═══ RECORDS FOR PROCESSING

theorem storeLength_of_lt {n : Nat} (h : n < 2 ^ 32) (s : State) :
    storeLength n s = { s with regs := { s.regs with resultLen := BitVec.ofNat 32 n } } := if_pos h

/-- Everything `storeLength` can do: the count, or for one that `RESULT_LEN` cannot hold a free value and one draw. -/
theorem storeLength_cases (n : Nat) (s : State) :
    (n < 2 ^ 32 ∧ storeLength n s = { s with regs := { s.regs with resultLen := BitVec.ofNat 32 n } }) ∨
    (2 ^ 32 ≤ n ∧ storeLength n s =
      { s with regs := { s.regs with resultLen := Config.freeWord s.draws }, draws := s.draws + 1 }) := by
  by_cases h : n < 2 ^ 32
  · exact .inl ⟨h, if_pos h⟩
  · exact .inr ⟨Nat.le_of_not_lt h, if_neg h⟩

theorem storeLength_frame (n : Nat) (s : State) : ∃ v d,
    storeLength n s = { s with regs := { s.regs with resultLen := v }, draws := d } := by
  rcases storeLength_cases n s with ⟨_, h⟩ | ⟨_, h⟩ <;> exact ⟨_, _, h⟩

@[simp] theorem storeLength_oct (n : Nat) (s : State) : (storeLength n s).oct = s.oct := by
  unfold storeLength; split <;> rfl
@[simp] theorem storeLength_smp (n : Nat) (s : State) : (storeLength n s).smp = s.smp := by
  unfold storeLength; split <;> rfl
@[simp] theorem storeLength_latch (n : Nat) (s : State) : (storeLength n s).latch = s.latch := by
  unfold storeLength; split <;> rfl
@[simp] theorem storeLength_mark (n : Nat) (s : State) : (storeLength n s).mark = s.mark := by
  unfold storeLength; split <;> rfl
@[simp] theorem storeLength_disturbed (n : Nat) (s : State) : (storeLength n s).disturbed = s.disturbed := by
  unfold storeLength; split <;> rfl
@[simp] theorem storeLength_schedule (n : Nat) (s : State) : (storeLength n s).schedule = s.schedule := by
  unfold storeLength; split <;> rfl
@[simp] theorem storeLength_reads (n : Nat) (s : State) : (storeLength n s).reads = s.reads := by
  unfold storeLength; split <;> rfl

@[simp] theorem powerOnReset_regs (c : Config) (s : State) : (powerOnReset c s).regs = Regs.reset c := rfl
@[simp] theorem powerOnReset_oct (c : Config) (s : State) : (powerOnReset c s).oct = [] := rfl
@[simp] theorem powerOnReset_smp (c : Config) (s : State) : (powerOnReset c s).smp = [] := rfl
@[simp] theorem powerOnReset_latch (c : Config) (s : State) : (powerOnReset c s).latch = none := rfl
@[simp] theorem powerOnReset_mark (c : Config) (s : State) : (powerOnReset c s).mark = s.mark := rfl
@[simp] theorem powerOnReset_disturbed (c : Config) (s : State) : (powerOnReset c s).disturbed = false := rfl
@[simp] theorem powerOnReset_draws (c : Config) (s : State) : (powerOnReset c s).draws = s.draws := rfl
@[simp] theorem powerOnReset_schedule (c : Config) (s : State) : (powerOnReset c s).schedule = s.schedule := rfl
@[simp] theorem powerOnReset_reads (c : Config) (s : State) : (powerOnReset c s).reads = s.reads := rfl

@[simp] theorem answer_regs (v : Word) (s : State) : (answer v s).regs = s.regs := rfl
@[simp] theorem answer_oct (v : Word) (s : State) : (answer v s).oct = s.oct := rfl
@[simp] theorem answer_smp (v : Word) (s : State) : (answer v s).smp = s.smp := rfl
@[simp] theorem answer_latch (v : Word) (s : State) : (answer v s).latch = s.latch := rfl
@[simp] theorem answer_mark (v : Word) (s : State) : (answer v s).mark = s.mark := rfl
@[simp] theorem answer_disturbed (v : Word) (s : State) : (answer v s).disturbed = s.disturbed := rfl
@[simp] theorem answer_draws (v : Word) (s : State) : (answer v s).draws = s.draws := rfl
@[simp] theorem answer_schedule (v : Word) (s : State) : (answer v s).schedule = s.schedule := rfl
@[simp] theorem answer_reads (v : Word) (s : State) : (answer v s).reads = v :: s.reads := rfl

@[simp] theorem busyAccess_regs (s : State) : (busyAccess s).regs = s.regs := rfl
@[simp] theorem busyAccess_oct (s : State) : (busyAccess s).oct = s.oct := rfl
@[simp] theorem busyAccess_smp (s : State) : (busyAccess s).smp = s.smp := rfl
@[simp] theorem busyAccess_latch (s : State) : (busyAccess s).latch = s.latch := rfl
@[simp] theorem busyAccess_mark (s : State) : (busyAccess s).mark = true := rfl
@[simp] theorem busyAccess_disturbed (s : State) : (busyAccess s).disturbed = true := rfl
@[simp] theorem busyAccess_draws (s : State) : (busyAccess s).draws = s.draws + 1 := rfl
@[simp] theorem busyAccess_schedule (s : State) : (busyAccess s).schedule = s.schedule := rfl
@[simp] theorem busyAccess_reads (s : State) : (busyAccess s).reads = s.reads := rfl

══════

ACTIVITY:
Show all lines from the data that contain "latch".

SOLUTION FOR THIS EXERCISE:
@[simp] theorem storeLength_latch (n : Nat) (s : State) : (storeLength n s).latch = s.latch := by
@[simp] theorem powerOnReset_latch (c : Config) (s : State) : (powerOnReset c s).latch = none := rfl
@[simp] theorem answer_latch (v : Word) (s : State) : (answer v s).latch = s.latch := rfl
@[simp] theorem busyAccess_latch (s : State) : (busyAccess s).latch = s.latch := rfl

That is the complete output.